Глобич, привыкший угадывать содержание каждого письма, не имея надобности дочитывать до конца, пробежал взглядом поданные ему бумаги. Стоявший за ним Генике, прищурив глаза и облизываясь, тоже старался поймать смысл написанного. Брови его нахмурились. Гуарини, молча, всматривался в обоих читающих.

— Короче говоря, — отозвался Брюль, — дело в том, что Флеминг сообщает нам из Вены о депешах из Петербурга, Парижа и Лондона, которые пересылаются из нашей канцелярии, конечно, не в оригинале, а в копиях, в Берлин.

— Это ложь! Этого не может быть! — воскликнул Глобич.

— Да, не может быть, — тревожно повторил Генике. — А главное, каким образом об этом знают в Вене?

— Канцелярия ее величества имеет, или, по крайней мере, хвастает своими связями с Берлином, — сказал Брюль, — и знает, что делает король Фридрих по вечерам в Сан-Суси и даже что говорит на ухо своему Лентулусу.

При этом он пожал плечами.

— Как мне сообщает Флеминг, королева, опасаясь, не перехватываются ли ее венские депеши на дороге, приказала устроить по этому поводу строжайшее следствие, которое и произведено в Вене и Праге; но оно не привело ни к каким результатам и следов не найдено.

— Но и у нас вы ничего не найдете, — горячо воскликнул Глобич: — здесь дело касается моей чести и чести моих чиновников… Это положительно невозможно. Шкаф, в котором хранятся дипломатические депеши, заперт, и ключ находится всегда при мне.

Причем Глобич вынул из кармана связку ключей и, указав ключ средней величины, спрятал связку в карман.

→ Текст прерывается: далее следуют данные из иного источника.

-- ==== Sys2Proof/Machine/Router.lean ====
section
/-! DEFINITION. The router's rows: FLIT_RECEIVE, CREDIT_RECEIVE, PACKET_LAUNCH, REFLECT, BURL_ABSORB and
BURL_HOLD_EXPIRY (R57-R61, R71-R76, R87-R112, R183, R227-R232). -/
namespace Sys2Proof.Machine

namespace State

/-- Ports of a router on a plane: on SN a sync unit has a Local port of its own, numbered 5 here (R89, R293). -/
def portOf (pl port : Nat) : Bool := pl < 5 && (port < 5 || (port == 5 && pl == pSN))

/-- An error bit of RTR_ERR set and reported with its plane and port (R118, R428). -/
def rtrErr (s : State) (n pl port : Nat) (f : Fld) (cls status : Nat) : State :=
  s.errBit (nodeBase n) f cls (srcNode n) status (pl + 8 * port)

/-- Packets discarded at a router (R118). -/
def discarded (s : State) (n k : Nat) : State := s.bump (nodeBase n) F.RTR_DISC_CNT_COUNT k

/-- The front flit of a link taken off it. -/
def takeWire (s : State) (link : Nat) : Option (Flit × State) :=
  match (mapGet s.wires link).getD [] with
  | [] => none
  | f :: r => some (f, { s with wires := mapSet s.wires [] link r })

/-- A flit written into an input VC buffer (R94). -/
def writeBuf (s : State) (k : Nat) (f : BFlit) : State := (s.setBuf k (s.bufOf k ++ [f])).notePeak k

/-- The packet being discarded at an input loses one more flit, whose credit returns (R103, R106). -/
def dropFlit (s : State) (link k : Nat) (f : Flit) : State :=
  let s := s.giveCredit link f.vc 1
  if f.tl then { s with cur := mapDel s.cur k } else { s with cur := mapPut s.cur k ⟨[], true, 0⟩ }

/-- Flit 0 of a packet, decoded: its route is computed and it is written or discarded (R67, R87-R92). A branching packet that feeds
no output is discarded and counted like one that cannot be routed (DESIGN CHOICE, log 37). -/
def headFlit (s : State) (n pl port link : Nat) (f : Flit) : State :=
  let k := inKey n pl port f.vc
  let h := Hdr.ofBits f.data
  match routeOf s.build n pl port h with
  | .badType => ((s.rtrErr n pl port F.RTR_ERR_BADTYPE 3 stBADCMD).discarded n 1).dropFlit link k f
  | .badRoute => ((s.rtrErr n pl port F.RTR_ERR_ROUTE_CHK 3 stINTERNAL).discarded n 1).dropFlit link k f
  | .outs [] => (s.discarded n 1).dropFlit link k f
  | .outs ps =>
    let s := s.writeBuf k ⟨f, ps, false, false⟩
    if f.tl then s else { s with cur := mapPut s.cur k ⟨ps, false, flitsOf pl h.len - 1⟩ }

/-- A later flit of a packet: it follows its head. -/
def bodyFlit (s : State) (n pl port link : Nat) (f : Flit) : State :=
  let k := inKey n pl port f.vc
  match mapGet s.cur k with
  | none => s.dropFlit link k { f with tl := true }
  | some c =>
    if c.drop then s.dropFlit link k f
    else
      let s := s.writeBuf k ⟨f, c.outs, false, false⟩
      let s := s.drainFront k
      if f.tl then { s with cur := mapDel s.cur k } else { s with cur := mapPut s.cur k { c with left := c.left - 1 } }

/-- A flit decoded on arrival (R101-R104). -/
def decodedFlit (s : State) (n pl port link : Nat) (f : Flit) (d : Decoded) (raw : Nat) : State :=
  let go := fun (s : State) (f : Flit) => if f.hd then s.headFlit n pl port link f else s.bodyFlit n pl port link f
  match d with
  | .clean x => go s { f with data := x, bad := false }
  | .fixed x =>
    go ((s.rtrErr n pl port F.RTR_ERR_CORR 1 stOK).bump (nodeBase n) F.RTR_CORR_CNT_COUNT 1) { f with data := x, bad := false }
  | .poison x => go s { f with data := x, bad := true }
  | .bad =>
    let s := s.bump (nodeBase n) F.RTR_UNCOR_CNT_COUNT 1
    if f.hd then
      ((s.rtrErr n pl port F.RTR_ERR_UNCOR_HEAD 2 stPOISON).discarded n 1).dropFlit link (inKey n pl port f.vc) f
    else go (s.rtrErr n pl port F.RTR_ERR_UNCOR_DATA 2 stPOISON) { f with data := raw, bad := true }

/-- The filler flits that complete a packet whose input has failed (R105). -/
def fillers (vc k : Nat) : List Flit :=
  (upFrom 0 k).map (fun i => ⟨0, true, false, i + 1 == k, vc, false, 0, false, true⟩)

/-- Filler flits as an input VC buffer holds them, for the outputs that the packet still feeds. -/
def fillIn (vc : Nat) (c : Entering) : List BFlit := (fillers vc c.left).map (fun f => ⟨f, c.outs, false, true⟩)

/-- Whole packets of a buffer, each as its flits. -/
def splitPackets : List BFlit → List (List BFlit)
  | [] => []
  | f :: r =>
    match splitPackets r with
    | [] => [[f]]
    | p :: ps => match p with
      | g :: _ => if g.flit.hd then [f] :: p :: ps else (f :: p) :: ps
      | [] => [f] :: ps

/-- The first packet of an input VC buffer has started on an output: its flit 0 has left, or an output has granted it. -/
def startedVc (s : State) (n pl port vc : Nat) (p : List BFlit) : Bool :=
  match p.head? with
  | some f => !f.flit.hd || (upFrom 0 6).any (fun o => match mapGet s.own (outKey n pl o) with
      | some g => g.fromBuf && g.port == port && g.vc == vc
      | none => false)
  | none => false

/-- One VC of a failed input: a packet in progress is completed with filler flits, also where all its flits received have left
(R105); every other packet held is discarded (R106). -/
def failVc (n pl port : Nat) (s : State) (vc : Nat) : State :=
  let k := inKey n pl port vc
  let link := feed s.build n pl port
  let fill := match mapGet s.cur k with
    | some c => if c.drop then [] else fillIn vc c
    | none => []
  let s := { s with cur := mapDel s.cur k }
  match splitPackets (s.bufOf k) with
  | [] => s.setBuf k fill
  | p :: rest =>
    let lost := (rest.map List.length).sum
    if s.startedVc n pl port vc p then
      ((s.setBuf k (if rest.isEmpty then p ++ fill else p)).giveCredit link vc lost).discarded n rest.length
    else ((s.setBuf k []).giveCredit link vc (lost + p.length)).discarded n (rest.length + 1)

/-- A flit that a failed input receives is discarded, and its credit returned (R106); a reserved flit has none (R73) and is counted in
LTH_DISC_CNT (R177). -/
def failedFlit (s : State) (link : Nat) (f : Flit) : State :=
  if f.lt then s.bump 0 F.LTH_DISC_CNT_COUNT 1 else if !f.valid then s else s.giveCredit link f.vc 1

— Не ручаюсь, быть может, депеши перехватывают где-нибудь в другом месте, но не из-под этого ключа, — прибавил он. — К тому же шкаф стоит в зале, где работает несколько человек, и тайный секретарь Ментцель почти никогда не выходит из залы.

— Однако же… — возразил Брюль.

— Однако же, — повторил Гуарини, — это дело делается!

Генике в отчаянии всплеснул руками.

— Это вещь весьма важна для нас, — сказал Брюль: — Если в Берлине знают о наших договорах, трактатах и условиях… то весь наш план может рухнуть.

— Ба!.. — прервал Генике. — Если чего не знают в Берлине, то догадаются. У них шпионство сильно развито и ни одна из монархий не может в этом соперничать с ними…

— Извините, господин советник, — прервал Брюль; — королева опытнее Фрица, так как Фриц только ворует наши депеши, а она принимает украденное. А ведь это еще труднее. Допустим, что у нас выкрадывают депеши, вследствие ли нашего доверия к людям или по другим каким причинам, но украсть у Фрица! Это дело другое!

Гуарини рассмеялся, Глобич и Генике стояли молча.

— Однако же, — отозвался патер, — вы должны проследить за вашими людьми; — Флеминг и Кауниц не дремлют… Это значит, что волк заперт в овчарне.

— Не может быть! — воскликнул Глобич. — Я всех перебрал мысленно, но ни на ком не нахожу ни малейшей тени подозрения.

— И я тоже, — прибавил Брюль, прохаживаясь по комнате; — об этой измене я уж не в первый раз слышу. Я уж просил Кауница, чтобы он, в доказательство, прислал мне из этого источника хотя одну депешу… но он отказал мне.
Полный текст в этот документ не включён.